EDIT: To edit and simplify my thoughts, in order to get a General Intelligence Algorithm Instance to do anything requires masterful manipulation of parameters with full knowledge of generally how it is going to behave as a result. A level of understanding of psychology of all intelligent (and sub-intelligent) behavior. It is not feasible that someone would accidentally program something that would become an evil mastermind. GIA instances could easily be made to behave in a passive manner even when given affordances and output, kind of like a person that was happy to assist in any way possible because they were generally warm or high or something.
You can define the most important elements of human values for a GIA instance, because most of human values are a direct logical consequence of something that cannot be separated from the GIA... IE if general motivation X accidentally drove intelligence (see: Orthogonality Thesis ) and it also drove positive human values, then positive human values would be unavoidable. It is true that the specifics of body and environment drive some specific human values, but those are just side effects of X in that environment and X in different environments only changes so much and in predictable ways.
You can directly implant knowledge/reasoning into a GIA instance. The easiest way to do this is to train one under very controlled circumstances, and then copy the pattern. This reasoning would then condition the GIA instance's interpretation of future input. However, under conditions which directly disprove the value of that reasoning in obtaining X the GIA instance would un-integrate that pattern and reintegrate a new one. This can be influenced with parameter weights.
I suppose this could be a concern regarding the potential generation of an anger instinct. This HEAVILY depends on all the parameters however, and any outputs given to the GIA instance. Also, robots and computers do not have to eat, and have no associated instincts with killing things in order to do so... Nor do they have reproductive instincts...

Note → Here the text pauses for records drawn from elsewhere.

-- ==== Sys2Proof/Machine/Events.lean ====
section
/-!
DEFINITION. The event commands: what comes to the part from outside or falls due in it. A command whose event cannot
fall where the part stands leaves the part as it is, but for the period in progress being completed where the event
would follow it (assumption 7).
-/

namespace Sys2Proof.Machine

/-- What happens to a part that is not held in reset (R214). -/
def State.live (s : State) (f : State → State) : Host.Outcome State Fault Refusal :=
  if s.inReset then .next s else .next (f s)

/-- An event of a sample period's beginning, with the re-evaluations it sets off (R75). -/
def State.inPeriod (s : State) (f : State → State) : State :=
  if s.opening then State.settlePool (f s.beginPeriod) else s

/-! ## Resets -/

/-- RSTN falls (R214). -/
def execResetAssert (s : State) : Host.Outcome State Fault Refusal := .next s.assertReset

/-- RSTN rises with the straps given (R197, R214). -/
def execPowerOnReset (straps : Fin 4) (s : State) : Host.Outcome State Fault Refusal := .next (s.powerOnKeep straps)

/-- The restart acts in the restart period (R212, R213). -/
def execRestartPeriod (s : State) : Host.Outcome State Fault Refusal :=
  s.live fun x => if x.opening then x.restartAct else x

/-! ## The control link -/

/-- The bytes of a message arrive (R200, R202). -/
def execMessageComplete (bytes : List Byte) (s : State) : Host.Outcome State Fault Refusal :=
  s.live fun x => x.settle.receive bytes

/-- Bytes arrive, and behind them one with a framing error (R200, R201). -/
def execFramingError (bytes : List Byte) (s : State) : Host.Outcome State Fault Refusal :=
  s.live fun x => (x.settle.receive bytes).framingError

/-- A start byte and a length outside 3 to 4,200 arrive (R200, R201). -/
def execBodyLengthOutOfRange (length : BitVec 16) (s : State) : Host.Outcome State Fault Refusal :=
  s.live fun x => x.settle.receive (0xA5 :: word2 length)

/-- The message in progress has waited too long for its next byte (R200, R201). -/
def execReceiveGapTimeout (s : State) : Host.Outcome State Fault Refusal := s.live fun x => x.settle.gapTimeout

/-- A message ends on CTXD (R205). -/
def execMessageSent (s : State) : Host.Outcome State Fault Refusal := s.live fun x => x.settle.messageSent

/-! ## The timebase -/

/-- A period of the oscillator has passed (R153). -/
def execInternalPeriodEnd (s : State) : Host.Outcome State Fault Refusal := s.live State.opInternalEnd

/-- An edge of the current source (R153). -/
def execRefEdgeAccepted (p : Phase) (s : State) : Host.Outcome State Fault Refusal := s.live fun x => x.opEdgeAccepted p

/-- The current source's window closes with no edge (R153, R154). -/
def execRefWindowMiss (s : State) : Host.Outcome State Fault Refusal := s.live State.opWindowMiss

/-- An edge of the target (R156, R157). -/
def execTargetEdge (p : Phase) (s : State) : Host.Outcome State Fault Refusal := s.live fun x => x.opTargetEdge p

/-- The target's edge is missed (R156). -/
def execTargetWindowTimeout (s : State) : Host.Outcome State Fault Refusal := s.live State.opTargetTimeout

/-- The bridging period ends (R157). -/
def execBridgingEnd (e : Option Phase) (s : State) : Host.Outcome State Fault Refusal :=
  s.live fun x => x.opBridgingEnd e

/-- A switch to INTERNAL acts (R158). -/
def execRefSwitchInternal (e : Option Phase) (s : State) : Host.Outcome State Fault Refusal :=
  s.live fun x => x.opSwitchInternal e

/-! ## Stations -/

/-- The silence counter has reached the window (R137). -/
def execSilenceWindowReached (st : StationId) (s : State) : Host.Outcome State Fault Refusal :=
  s.live fun x => x.settle.silenceOrder st

/-- A due entry starts (R90, R92). -/
def execEntryStart (st : StationId) (s : State) : Host.Outcome State Fault Refusal :=
  s.live fun x => x.inPeriod fun y => y.opEntryStart st

/-- The first HARD entry enters the arm horizon (R75). -/
def execArmHorizonReached (st : StationId) (s : State) : Host.Outcome State Fault Refusal :=
  s.live fun x => x.inPeriod fun y => y.opHorizon st

/-- The hard entry's pre-fade begins (R95, R96). -/
def execPreFade (st : StationId) (s : State) : Host.Outcome State Fault Refusal :=
  s.live fun x => x.inPeriod fun y => y.opPreFade st

/-- A HARD item reaches its due time (R97). -/
def execHardEventDue (st : StationId) (s : State) : Host.Outcome State Fault Refusal :=
  s.live fun x => x.inPeriod fun y => y.opHardDue st

/-- HARD items beyond the late tolerance leave the list (R98). -/
def execHardItemTooLate (st : StationId) (s : State) : Host.Outcome State Fault Refusal :=
  s.live fun x => x.inPeriod fun y => y.opTooLate st

/-! ## Breaks -/

/-- A break starts (R118, R120). -/
def execBreakStart (st : StationId) (s : State) : Host.Outcome State Fault Refusal :=
  s.live fun x => x.inPeriod fun y => y.opBreakStart st

/-- A break met at or after its end is skipped (R119). -/
def execBreakSkip (st : StationId) (s : State) : Host.Outcome State Fault Refusal :=
  s.live fun x => x.inPeriod fun y => y.opBreakSkip st

/-- The next spot starts (R122). -/
def execSpotStart (st : StationId) (s : State) : Host.Outcome State Fault Refusal :=
  s.live fun x => x.inPeriod fun y => y.opSpotStart st

/-- The fill starts (R126). -/
def execFillStart (st : StationId) (s : State) : Host.Outcome State Fault Refusal :=
  s.live fun x => x.inPeriod fun y => y.opFillStart st

/-- The fill's closing fade begins (R126). -/
def execFillClosingFade (st : StationId) (s : State) : Host.Outcome State Fault Refusal :=
  s.live fun x => x.inPeriod fun y => y.opFillClosing st

/-- The break closes at its end time (R129). -/
def execBreakClose (st : StationId) (s : State) : Host.Outcome State Fault Refusal :=
  s.live fun x => x.inPeriod fun y => y.opBreakClose st

/-! ## Players and the media port -/

/-- A deck's play ends at the close of the period (R37, R93). -/
def execDeckEndOfPlay (d : DeckId) (s : State) : Host.Outcome State Fault Refusal :=
  s.live fun x => (x.settle.opDeckEnd d).settlePool

/-- A bed player starts (R42). -/
def execBedPlayerStart (st : StationId) (s : State) : Host.Outcome State Fault Refusal :=
  s.live fun x => x.inPeriod fun y => y.opBedStart st

/-- A bed player's play ends at the close of the period (R43). -/
def execBedPlayerEnd (st : StationId) (s : State) : Host.Outcome State Fault Refusal :=
  s.live fun x => x.settle.opBedEnd st

/-- A read is granted the port and begins a fetch (R30, R31). -/
def execFetchBegin (s : State) : Host.Outcome State Fault Refusal :=
  if s.inReset then .next s else s.settle.opFetchBegin

/-- A fetch completes, with a media error or without (R32, R33). -/
def execFetchComplete (err : Bool) (s : State) : Host.Outcome State Fault Refusal :=
  s.live fun x => x.settle.opFetchComplete err

/-- The write claim is granted the port (R30). -/
def execWriteBegin (s : State) : Host.Outcome State Fault Refusal := s.live fun x => x.settle.opWriteBegin

/-- The write completes, and its ITEM_DATA is answered (R14). -/
def execWriteComplete (s : State) : Host.Outcome State Fault Refusal :=
  if s.inReset then .next s else s.settle.opWriteComplete

/-! ## Air links -/

/-- A SLAVE link receives a frame pulse on a bit of its frame (R170, R171, R173). -/
def execFramePulse (l : LinkId) (bit : Nat) (p : Phase) (s : State) : Host.Outcome State Fault Refusal :=
  s.live fun x => x.opFramePulse l bit p

/-- A SLAVE link begins a frame by itself (R170, R173). -/
def execFlywheelFrame (l : LinkId) (s : State) : Host.Outcome State Fault Refusal := s.live fun x => x.opFlywheel l

/-- A SLAVE link's loss timer runs out (R171). -/
def execLinkLost (l : LinkId) (s : State) : Host.Outcome State Fault Refusal := s.live fun x => x.opLinkLost l

/-- A stored link mode takes effect (R175). -/
def execLinkModeChange (l : LinkId) (s : State) : Host.Outcome State Fault Refusal := s.live fun x => x.opLinkMode l

end Sys2Proof.Machine
end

When you say "predictable", do you mean in principle or actually predictable?
That is, are you claiming that you can predict what any human values given their environment, and furthermore that the environment can be easily and compactly specified?
Can you give an example?
Mathematically predictable but somewhat intractable without a faster running version of the instance, with the same frequency of input. Or predictable within ranges of some general rule.
Or just generally predictable with the level of understanding afforded to someone capable of making one in the first place, that for instance could describe the cause of just about any human psychological "disorder".

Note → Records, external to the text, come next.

/-! ## Players and the media port -/

/-- R37, R93, R124, R128, R130, R132, R43, R42, R145: at the close of a period in which a deck's play ended, its record
is made, with the period after its last pair as its end time, and the deck is FREE: an item's entry leaves, a break's
spot or fill is DONE, and a deck that trails its break changes no entry; a bed player's airing is recorded, and an
airing that reaches trim-out with the station in FALLBACK spends it, by the mode in force as the end is handled (the
model's choice, assumption 64); a PRIMED bed that is wanted starts at its entry's level with no fade. A record goes
behind those held back, a spot's or fill's to its place among them, and what then waits for no end of play reaches the
log: the model's choice (assumption 25). -/
def Obligations.PlaysEnd : Prop :=
  (∀ (s : State) (d : DeckId) (st : StationId) (c : EndCause) (e : Entry), s.AtRest → s.ListsKept →
    (∀ u : StationId, (s.station u).requests = []) → (s.deck d).player.ended = some c → (s.deck d).station = some st →
    (s.deck d).target = some (.item e.id) → (s.station st).find e.id = some e →
    ∃ t : State, exec (.deckEndOfPlay d) s = .next t.release.settlePool ∧ (t.deck d).player.state = .free ∧
      (t.deck d).station = none ∧ (t.station st).find e.id = none ∧
      (∀ r : Record, r =
        { seq := 0, station := st, entryId := e.id, spotRef := none, cart := e.cart,
          used := usedOf (s.playerEntry (s.deck d).player),
          scheduled := (if e.startKind = .hard then some e.dueTime else none), startTime := e.startTime,
          endTime := (s.deck d).player.stalling.getD (s.nextTime st), aired := (s.deck d).player.consumed,
          outcome := (if c = .faded ∧ e.cut = true then .cut else .complete), stalls := (s.deck d).player.stalls,
          mediaErrors := (s.deck d).player.mediaErrors, lateness := e.lateness } →
        (s.recordsHeld = [] → s.logAccepts = true →
          t.asrun = s.asrun ++ [{ r with seq := s.nextSeq }] ∧ t.recordsHeld = []) ∧
        (s.recordsHeld ≠ [] → t.asrun = s.asrun ∧ t.recordsHeld = s.recordsHeld ++ [(none, r)])) ∧
      (∀ q : DeckId, q ≠ d → t.deck q = s.deck q) ∧ t.beds = s.beds ∧ t.media = s.media ∧ t.house = s.house ∧
      ∀ u : StationId, u ≠ st → t.station u = s.station u) ∧
  (∀ (s : State) (d : DeckId) (st : StationId) (c : EndCause), s.AtRest → s.ListsKept →
    (∀ u : StationId, (s.station u).requests = []) → (s.deck d).player.ended = some c → (s.deck d).station = some st →
    (∀ (e : Entry) (b : BreakData) (i : Nat) (p : Spot), (s.deck d).target = some (.spot e.id i) →
      (s.station st).find e.id = some e → e.body = .brk b → b.spots[i]? = some p →
      ∃ t : State, exec (.deckEndOfPlay d) s = .next t.release.settlePool ∧ (t.deck d).player.state = .free ∧
        (t.deck d).station = none ∧
        (t.station st).find e.id = some { e with
          body := .brk { b with spots := b.spots.modify i fun q => { q with state := .done, served := .none } } } ∧
        t.recordsHeld = placeRecord i
          { seq := 0, station := st, entryId := e.id, spotRef := some p.ref, cart := p.cart,
            used := usedOf (s.playerEntry (s.deck d).player), scheduled := some (b.plannedStart i),
            startTime := p.startTime, endTime := (s.deck d).player.stalling.getD (s.nextTime st),
            aired := (s.deck d).player.consumed, outcome := (if p.cut = true then .cut else .complete),
            stalls := (s.deck d).player.stalls, mediaErrors := (s.deck d).player.mediaErrors,
            lateness := some ((p.startTime : Int) - (b.plannedStart i : Int)) } s.recordsHeld ∧
        t.asrun = s.asrun ∧ (∀ q : DeckId, q ≠ d → t.deck q = s.deck q) ∧ t.beds = s.beds ∧ t.media = s.media ∧
        t.house = s.house ∧ ∀ u : StationId, u ≠ st → t.station u = s.station u) ∧
    (∀ (e : Entry) (b : BreakData), (s.deck d).target = some (.fill e.id) → (s.station st).find e.id = some e →
      e.body = .brk b →
      ∃ t : State, exec (.deckEndOfPlay d) s = .next t.release.settlePool ∧ (t.deck d).player.state = .free ∧
        (t.deck d).station = none ∧
        (t.station st).find e.id = some { e with body := .brk { b with fillState := .done, fillServed := .none } } ∧
        t.recordsHeld = placeRecord b.spots.length
          { seq := 0, station := st, entryId := e.id, spotRef := none, cart := b.fillUsed.getD 0,
            used := usedOf (s.playerEntry (s.deck d).player), scheduled := none, startTime := b.fillStart,
            endTime := (s.deck d).player.stalling.getD (s.nextTime st), aired := (s.deck d).player.consumed,
            outcome := .fill, stalls := (s.deck d).player.stalls, mediaErrors := (s.deck d).player.mediaErrors,
            lateness := none } s.recordsHeld ∧
        t.asrun = s.asrun ∧ (∀ q : DeckId, q ≠ d → t.deck q = s.deck q) ∧ t.beds = s.beds ∧ t.media = s.media ∧
        t.house = s.house ∧ ∀ u : StationId, u ≠ st → t.station u = s.station u) ∧
    ∀ (tr : Trail) (fill : Bool),
      (s.deck d).target = some (if fill = true then .trailFill tr else .trailSpot tr) →
      ∃ t : State, exec (.deckEndOfPlay d) s = .next t.release.settlePool ∧ (t.deck d).player.state = .free ∧
        (t.deck d).station = none ∧ (t.station st).list = (s.station st).list ∧
        t.recordsHeld = placeRecord tr.index
          { seq := 0, station := st, entryId := tr.entryId, spotRef := tr.spotRef, cart := tr.cart,
            used := usedOf (s.playerEntry (s.deck d).player), scheduled := tr.scheduled, startTime := tr.startTime,
            endTime := (s.deck d).player.stalling.getD (s.nextTime st), aired := (s.deck d).player.consumed,
            outcome := (if fill = true then .fill else if tr.cut = true then .cut else .complete),
            stalls := (s.deck d).player.stalls, mediaErrors := (s.deck d).player.mediaErrors, lateness := tr.lateness }
          s.recordsHeld ∧
        t.asrun = s.asrun ∧ (∀ q : DeckId, q ≠ d → t.deck q = s.deck q) ∧ t.beds = s.beds ∧ t.media = s.media ∧
        t.house = s.house ∧ ∀ u : StationId, u ≠ st → t.station u = s.station u) ∧
  (∀ (i : Nat) (r : Record) (l : List (Option Nat × Record)) (places : List (Option Nat × Record) → List Nat),
    places = (fun l => l.filterMap fun x => if x.2.station = r.station ∧ x.2.entryId = r.entryId then x.1 else none) →
    ((placeRecord i r l).Perm ((some i, r) :: l)) ∧
    ((places l).Pairwise (· ≤ ·) → (places (placeRecord i r l)).Pairwise (· ≤ ·)) ∧
    ((∀ k ∈ places l, k ≤ i) → placeRecord i r l = l ++ [(some i, r)])) ∧
  (∀ (s : State) (st : StationId) (c : EndCause), s.AtRest → (s.bed st).player.ended = some c →
    ∃ t : State, exec (.bedPlayerEnd st) s = .next t ∧
      (c = .trimOut → (s.station st).mode = .fallback → (t.bed st).spent = true ∧ (t.bed st).player.state = .free) ∧
      (t.bed st).airWanted = (s.bed st).airWanted ∧
      (s.logAccepts = true → t.records.take s.records.length = s.records ∧
        (t.records.drop s.records.length).map (fun r => (r.station, r.outcome, r.endTime, r.aired)) =
          [(st, .fallback, (s.bed st).player.stalling.getD (s.nextTime st), (s.bed st).player.consumed)] ∧
        (s.recordsHeld = [] → t.recordsHeld = [])) ∧
      t.decks = s.decks ∧ t.stations = s.stations ∧ t.media = s.media ∧ ∀ u : StationId, u ≠ st → t.bed u = s.bed u) ∧
  ∀ (s : State) (st : StationId) (y : DirEntry), s.InOpening → (s.bed st).player.state = .primed →
    (s.bed st).airWanted = true → s.playerEntry (s.bed st).player = some y →
    exec (.bedPlayerStart st) s = .next (s.setBed st
      { s.bed st with
        player := { (s.bed st).player with state := .playing, level := y.level, ramp := ⟨32768, 32768, 0, 0⟩ }
        airWanted := false
        startTime := s.stationTime st
        lateness := (s.house - (s.station st).stayStart.getD s.house).toNat }).settlePool

/-- R29, R30, R31: a fetch begins on an idle port for the claiming reader that has the fewest pairs buffered, the lowest
number first; it moves up to 2,048 pairs that follow one another in one block, and no pair beyond the stop point. -/
def Obligations.FetchBegins : Prop :=
  (∀ (s : State) (rd : Reader), s.chosenReader = some rd ↔ ∃ i : Nat, allReaders[i]? = some rd ∧ s.claims rd = true ∧
    ∀ (j : Nat) (o : Reader), allReaders[j]? = some o → s.claims o = true →
      (s.reader rd).buffer.length < (s.reader o).buffer.length ∨
        (s.reader rd).buffer.length = (s.reader o).buffer.length ∧ i ≤ j) ∧
  (∀ (s : State) (rd : Reader) (e : DirEntry) (a : Nat), s.AtRest → s.port = .idle → s.chosenReader = some rd →
    s.playerEntry (s.reader rd) = some e → e.place (s.reader rd).fetchPos = some a →
    exec .fetchBegin s = .next
      { (s.modReader rd fun p => { p with fetchPos := nextFetch p e (fetchCount p e) }) with
        port := .fetch ⟨rd, (s.reader rd).generation, a, fetchCount (s.reader rd) e, false⟩ }) ∧
  (∀ s : State, s.AtRest → (s.port ≠ .idle ∨ s.chosenReader = none) → exec .fetchBegin s = .next s) ∧
  ∀ (p : Player) (e : DirEntry), fetchCount p e ≤ 2048 ∧
    (∀ a i : Nat, e.place p.fetchPos = some a → i < fetchCount p e → e.place (p.fetchPos + i) = some (a + i)) ∧
    (p.fetchPos ≤ stopPoint p e → p.fetchPos + fetchCount p e ≤ stopPoint p e)

/-- R32, R33, R44: a fetch that completes for a reader still bound under its generation brings its pairs in order, zeros
on a media error, and primes a BOUND player whose buffer has reached the threshold; another brings nothing. That the
fault of a fetch which completes between two periods carries the station time of the period last begun is the model's
choice (assumption 56). -/
def Obligations.FetchCompletes : Prop :=
  ∀ (s : State) (f : Fetch), s.AtRest → s.port = .fetch f →
    (f.void = true ∨ (s.reader f.reader).state = .free ∨ (s.reader f.reader).generation ≠ f.generation →
      ∀ err : Bool, exec (.fetchComplete err) s = .next { s with port := .idle }) ∧
    (∀ e : DirEntry, f.void = false → (s.reader f.reader).state ≠ .free →
      (s.reader f.reader).generation = f.generation → s.playerEntry (s.reader f.reader) = some e →
      exec (.fetchComplete false) s = .next (State.modReader { s with port := .idle } f.reader fun p =>
        { p with
          buffer := p.buffer ++ readPairs s.media f.place f.count
          state :=
            if p.state = .bound ∧
                (if p.looping then 4096 else min 4096 (e.trimOut - p.playPos)) ≤ p.buffer.length + f.count then .primed
            else p.state }) ∧
      ∃ t : State, exec (.fetchComplete true) s = .next t ∧ t.port = .idle ∧
        (t.reader f.reader).buffer = (s.reader f.reader).buffer ++ List.replicate f.count Pair.zero ∧
        (t.reader f.reader).mediaErrors = (s.reader f.reader).mediaErrors + 1 ∧ t.media = s.media ∧
        (∀ rd : Reader, rd ≠ f.reader → t.reader rd = s.reader rd) ∧
        ∀ st : StationId, (f.reader = .bed st ∨ ∃ d : DeckId, f.reader = .deck d ∧ (s.deck d).station = some st) →
          (s.station st).fault = none →
          (t.station st).fault.map (fun x => (x.cause, x.cart, x.time, x.further)) =
            some (.mediaError, e.cart, s.stationTime st, false))

/-- R26: the deck arbiter chooses a request with the smallest key; of those the lowest station's, and of those the
earliest; and it gives the lowest-numbered FREE deck. -/
def Obligations.DeckArbiter : Prop :=
  (∀ (s : State) (st : StationId) (r : DeckRequest), s.bestRequest = some (st, r) →
    ∃ i : Nat, (s.station st).requests[i]? = some r ∧
      ∀ (u : StationId) (j : Nat) (q : DeckRequest), (s.station u).requests[j]? = some q →
        r.key < q.key ∨ r.key = q.key ∧ (st < u ∨ st = u ∧ i ≤ j)) ∧
  (∀ s : State, s.bestRequest = none ↔ ∀ u : StationId, (s.station u).requests = []) ∧
  ∀ (s : State) (d : DeckId), s.freeDeckNo = some d ↔
    (s.deck d).player.state = .free ∧ ∀ q : DeckId, q < d → (s.deck q).player.state ≠ .free

/-! ## The mix -/

/-- R48: the value of a ramp at every progress, its bounds, its direction, and the straight line it follows. -/
def Obligations.RampValue : Prop :=
  ∀ r : Ramp, r.start ≤ 32768 → r.target ≤ 32768 → r.length ≤ 480000 →
    let at' := fun k : Nat => (Ramp.value { r with progress := k } : Int)
    (∀ k : Nat, k ≤ r.length → 0 < r.length →
      at' k = (r.start : Int) + (((r.target : Int) - (r.start : Int)) * (k : Int)).tdiv (r.length : Int)) ∧
    (∀ k : Nat, r.length ≤ k → at' k = (r.target : Int)) ∧ (r.length = 0 → at' 0 = (r.target : Int)) ∧
    (∀ k : Nat, 0 ≤ at' k ∧ at' k ≤ 32768 ∧ min (r.start : Int) r.target ≤ at' k ∧
      at' k ≤ max (r.start : Int) r.target) ∧
    (∀ j k : Nat, j ≤ k → (r.start ≤ r.target → at' j ≤ at' k) ∧ (r.target ≤ r.start → at' k ≤ at' j)) ∧
    (∀ k : Nat, k ≤ r.length →
      (r.start ≤ r.target →
        at' k * (r.length : Int) ≤ (r.start : Int) * r.length + ((r.target : Int) - (r.start : Int)) * (k : Int) ∨
          r.length = 0) ∧
      (r.target ≤ r.start →
        (r.start : Int) * r.length + ((r.target : Int) - (r.start : Int)) * (k : Int) ≤ at' k * (r.length : Int) ∨
          r.length = 0)) ∧
    (r.start = r.target → ∀ k : Nat, at' k = (r.start : Int))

Name three values all agents must have, and explain why they must have them.
The concept of agent is logically inconsistent with the General Intelligence Algorithm. What you are trying to refer to with Agent/tool etc are just GIA instances with slightly different parameters, inputs, and outputs.
Even if it could be logically extended to the point of "Not even wrong" it would just be a convoluted way of looking at it.
I'm sorry, I wasn't trying to use terminology to misstate your position.
What are three values that a GIA must have, and why must they have them?
ohhhh... sorry... There is really only one, and everything else is derived from it. Familiarity. Any other values would depend on the input, output and parameters. However familiarity is inconsistent with the act of killing familiar things. The concern comes in when something else causes the instance to lose access to something it is familiar with, and the instance decides it can just force that to not happen.
Well, I'm not sure that Familiarity is sufficient to resolve every choice faced by a GIA - for example, how does one derive a reasonable definition of self-defense from Familiarity. But let's leave that aside for a moment.
Why must a GIA subscribe to the value of Familiarity?
"I Have No Mouth, and I Must Scream".